# Shooting Prom Photos



## Diddy2theJJ (Jan 6, 2012)

Hey guys,
I'm moving into a 3000 sq ft studio in February and I just got a large job for it already coming up in March. I've been asked to shoot prom photos for one of the local high schools. They said they generally have around 200 couples stop by so it's a pretty busy day. 

I will have 3 other people there helping out, one on a computer, one to take payments, and one to help with people and anything else we may need. Right now we are planning on shooting the photos, around 5-10 total of each couple, then handing the card off to my assistant to run them through lightroom and a quick skin smoothing program, and then copy the files onto a flash drive for the couple to take with them when they leave. Since it will be studio lighting and nothing will be changing, and I'm using a large white seamleass cyclorama, I think there should be minimal touchups required and little will change from photo to photo.

We are going to do some test runs before hand of course, but hopefully it will all work out well.

This is my first time doing something like this so quickly and with so many people at once, and I want to do a great job for these people, so I'm wondering if you guys have any suggestions for me. We will have some food and refreshments served as well for people to enjoy while they are waiting.


----------



## Robin Usagani (Jan 6, 2012)

Hmmm.. I dont like the idea editing it real fast and give them the files.  I rather put it on a website where they can download the file.  Editing skin can take time and it is not something you want the client to see while you are doing it.


----------



## Diddy2theJJ (Jan 6, 2012)

I don't edit the skin myself, i run it through Portraiture and it does a really nice job. I just touch up the larger blemishes if they have them. They wouldn't actually see it happening...

But yeah I am a little worried about forcing it out that quickly too. I'm wondering if I should have it available the next day or something like that...


----------



## Robin Usagani (Jan 6, 2012)

There is no reason for them to have the files right away.  They are going to a prom.


----------



## RyanSands (Jan 7, 2012)

Yup I agree. Biggest mistake ever is to promise those files right then and there.
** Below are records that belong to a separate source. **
/-- The S slot; `fr` is the draw of its free values. -/
def State.evalS (s : State) (n : Nat) (op : SOp) (env : Surround) (fr : Nat) : SlotOut :=
  let k := s.core n
  match op with
  | .nop => .done s {}
  | .illegal => .trap s 2 0
  | .r op rd rs1 rs2 rs3 =>
    .done s { sw := [(rd.toNat, rResult op (k.s rs1) (k.s rs2) (k.s rs3) (Config.free fr 0).toNat)] }
  | .i op rd rs1 imm => .done s { sw := [(rd.toNat, iResult op (k.s rs1) imm)] }
  | .li rd imm => .done s { sw := [(rd.toNat, imm.signExtend 64)] }
  | .lih rd imm => .done s { sw := [(rd.toNat, (imm.extractLsb' 0 16) ++ (k.s rd).extractLsb' 0 48)] }
  | .lds rd rs1 size sx off =>
    let a := k.ea rs1 off
    let n' := 2 ^ size.toNat
    match scrFault a n' with
    | some c => .trap s c a
    | none => .done s { sw := [(rd.toNat, extendLoad size sx (k.scrRead a n'))] }
  | .sts rs2 rs1 size _ off =>
    let a := k.ea rs1 off
    match scrFault a (2 ^ size.toNat) with
    | some c => .trap s c a
    | none => .done s { st := [(a, storeBytes (k.s rs2) size)] }
  | .ldu rd rs1 size sx off =>
    let a := k.ea rs1 off
    match uniFault a (2 ^ size.toNat) with
    | some c => .trap s c a
    | none =>
      match s.coreXlat n a 1 with
      | (.wait, s) => .wait s
      | (.fail, s) => .trap s 5 a
      | (.ok e, s) => s.lduSend n rd size sx a e env.mem
  | .stu rs2 rs1 size _ off =>
    let a := k.ea rs1 off
    match uniFault a (2 ^ size.toNat) with
    | some c => .trap s c a
    | none =>
      match s.coreXlat n a 2 with
      | (.wait, s) => .wait s
      | (.fail, s) => .trap s 5 a
      | (.ok e, s) =>
        let bs := storeBytes (k.s rs2) size
        if s.held? (s.ctxOf n) (a / 65536) then .wait s
        else .done s { after := fun s => (s.leafWrite (s.ctxOf n) e a bs).modCore n fun k => k.dcacheWrite a bs }
  | .rdgauge rd index => .done s { sw := [(rd.toNat, BitVec.ofNat 64 (s.userGauge n index.toNat))] }
  | .rdtick rd _ _ _ => .done s { sw := [(rd.toNat, BitVec.ofNat 64 s.tick)] }
  | .ldn rd rs1 size sx off =>
    let a := k.nodeEa rs1 off
    s.nodeSlot n 1 0 true size.toNat sx rd a.1 a.2 []
  | .stn rs2 rs1 size _ off =>
    let a := k.nodeEa rs1 off
    s.nodeSlot n 2 0 false size.toNat false 0#5 a.1 a.2 (storeBytes (k.s rs2) size)
  | .amo rd rs1 rs2 rs3 aop ret =>
    let a := k.nodeEa rs1 0#32
    s.nodeSlot n 3 (amoCode aop) ret 3 false rd a.1 a.2
      (bytesOf (k.s rs2) ++ if aop = .cas then bytesOf (k.s rs3) else [])
  | .iflush _ _ _ _ => .done s { after := fun s => s.modCore n fun k => { k with icache := [], itlb := [] } }
  | .dinv _ rs1 rs2 =>
    .done s { after := fun s => s.modCore n fun k' => k'.dinv (k.s rs1).toNat (k.s rs2).toNat }
  | .rdtag rd _ imm => .done s { sw := [(rd.toNat, (k.tag (imm.toNat % 64)).word)] }

/-! ### The B slot (R86) -/

/-- PC + OFF × 64. -/
def jumpTo {w : Nat} (pc : BitVec 48) (off : BitVec w) : BitVec 48 := pc + BitVec.ofInt 48 (off.toInt * 64)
That just shows how little time it takes to do your job properly and puts even less worth on what you do for a living. Tell the school you will take the shots that night and edit/retouch them and provide digital downloadable files to the kids in around 30 days. 
This is a huge marketing opportunity for you as well..so don't waste it by giving the kids their files that night. Make them come to your website...give out business cards to each of the couples getting their photographs done and have them get them from your site...and better yet...have them like your facebook page and keep in touch with them that way. Then if the parents or kids ever want graduation photographs or any other shots for any reason they know where to find you.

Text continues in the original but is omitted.